Geisel settled into his seat across from Jackson and went into his prepared spiel. “It’s been seven years since I gave up being a soldier,” he told Jackson. “Now I’d like to give up movies and advertising and anything that means dueling with vice presidents and committees.”65 What he really wanted to do, he told her, was stay in La Jol
la and write children’s books full time—all he needed to earn, he assured Jackson, was $5,000 a year. But was such a career even possible?
Jackson considered for a moment, then gave a typically informed answer. After the war, GIs had returned home, gone to college on the GI Bill, gotten jobs, and were now starting families. There was something happening in America, she told him; there was a middle class blossoming in the suburbs, and they were all having kids—a baby boom, as it were. “The children’s market is building,” Jackson told Geisel, “and you have a reputation.”66 That was true enough; Dr. Seuss did have a reputation. But even after nine books, Geisel still wasn’t earning enough from them to make a living. What he really needed was a blockbuster—a book that sold hundreds of thousands of copies and was popular enough to send readers looking for his earlier work, which Cerf was determined to keep in print.
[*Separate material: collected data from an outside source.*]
-- ==== Sys2Proof/Laws/Nodes.lean ====
section
/-! SUPPORT. What a node of an invocation does where nothing stops it (R205, R217). -/

namespace Sys2Proof.Machine

/-- A pass node leaves what its run leaves, when the node is ready, has not run there and R217 accepts its descriptor. -/
theorem passNode_ok (s : State) (i node family vt p b : Nat) (bs : List Byte) (run : PassDesc → Tile → Tile × Bool × Bool) (d : PassDesc) (t : Tile)
    (hr : s.nodeReady i node family = true) (hn : (s.inv i).ran.contains (node, vt) = false) (ho : passOn (s.node_ i node) vt = some bs)
    (ha : s.areaAt i vt = some (p, b)) (hd : (passDesc (family == 2) bs).shifted b = d) (ht : d.feed (s.tile p) (s.nodeWaves i node) = t)
    (h1 : d.invalid (if d.mv then t.live.mvAcc else t.live.acc) = false) (h2 : familyShape family d = true) (h3 : d.owned t t.ctx = true)
    (h4 : d.streamed t = true) (h5 : d.poisoned t = false) :
    s.passNode i node family vt run = (((s.begin_ i node).setTile p (if d.mv then (run d t).1 else { (run d t).1 with lastActive := s.time.ticks + 1 })).nodeFlags i
      (run d t).2.1 (run d t).2.2).ranOn i node vt := by
  subst hd ht
  simp only [State.passNode, hr, hn, ho, ha, h1, h2, h3, h4, h5, Bool.not_true, Bool.or_self, Bool.false_eq_true, if_false]

/-- A node that maps rows writes the codes of its results. -/
theorem rowNode_ok (s : State) (i node : Nat) (x y : Tensor) (row : Nat) (f : List Nat → List Res) (px bx py b : Nat) (hx : s.areaAt i x.tile = some (px, bx))
    (hy : s.areaAt i y.tile = some (py, b)) (hr : row ≠ 0) (h1 : inSram (x.addr + bx) (4 * x.count) = true) (h2 : inSram (y.addr + b) (4 * x.count) = true)
    (h3 : (s.tile px).poisoned (x.addr + bx) (4 * x.count) = false) :
    let rs := (List.range (x.count / row)).flatMap (fun r => f ((s.tile px).codes (x.addr + bx + 4 * r * row) row))
    s.rowNode i node x y row f = ((s.begin_ i node).updTile py (fun t => t.putCodes (y.addr + b) (rs.map (fun r => r.code)))).nodeFlags i
      (anyInvalid rs) (anySaturated rs) := by
  simp [State.rowNode, hx, hy, h1, h2, h3, hr]

/-- A NONLINEAR node of the function asked for runs as a map of rows of one. -/
theorem nonlinear_ok (s : State) (i node fn : Nat) (f : Nat → Res) (x y g b : Tensor) (row : Nat) (eps : Word32) (ho : (s.node_ i node).op = .rows x y g b row eps)
    (hn : s.nodeFresh i node 0x08 = true) (hf : (s.node_ i node).function = fn) : s.nonlinear i node fn f = s.rowNode i node x y 1 (fun l => l.map f) := by
  simp [State.nonlinear, ho, hn, hf, State.when]

/-- A row function of the kind asked for runs with its gain, bias and eps. -/
theorem normNode_ok (s : State) (i node fn : Nat) (f : List Nat → List Nat → Nat → List Nat → List Res) (x y g b : Tensor) (row : Nat) (eps : Word32)
    (ho : (s.node_ i node).op = .rows x y g b row eps) (hn : s.nodeFresh i node 0x09 = true) (hf : (s.node_ i node).function = fn) :
    s.normNode i node fn f = s.rowNode i node x y row (f (s.constRow i g row) (s.constRow i b row) eps.toNat) := by
  simp [State.normNode, ho, hn, hf, State.when]

end Sys2Proof.Machine
end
Geisel had been pinning his hopes on Scrambled Eggs Super!, which Random House published earlier that spring. Dedicated to the Childs family, whom Ted had swum with in the Great Salt Lake, Scrambled Eggs Super! is the story of Peter T. Hooper, who decides that regular hens’ eggs are too ordinary for his specialty dish, Scrambled Eggs Super-dee-Dooper-dee-Booper, Special de luxe à-la-Peter T. Hooper. In a narrative structure similar to If I Ran the Zoo, Peter describes scouring the world for eggs laid by increasingly exotic birds, like the Kwigger, the Stroodel, the Pelf, and the Mount Strookoo Cuckoo. Geisel had written his story in dense—perhaps too dense—pages of rhyming verse, with art highlighted by alternating pages of red/blue and red/yellow.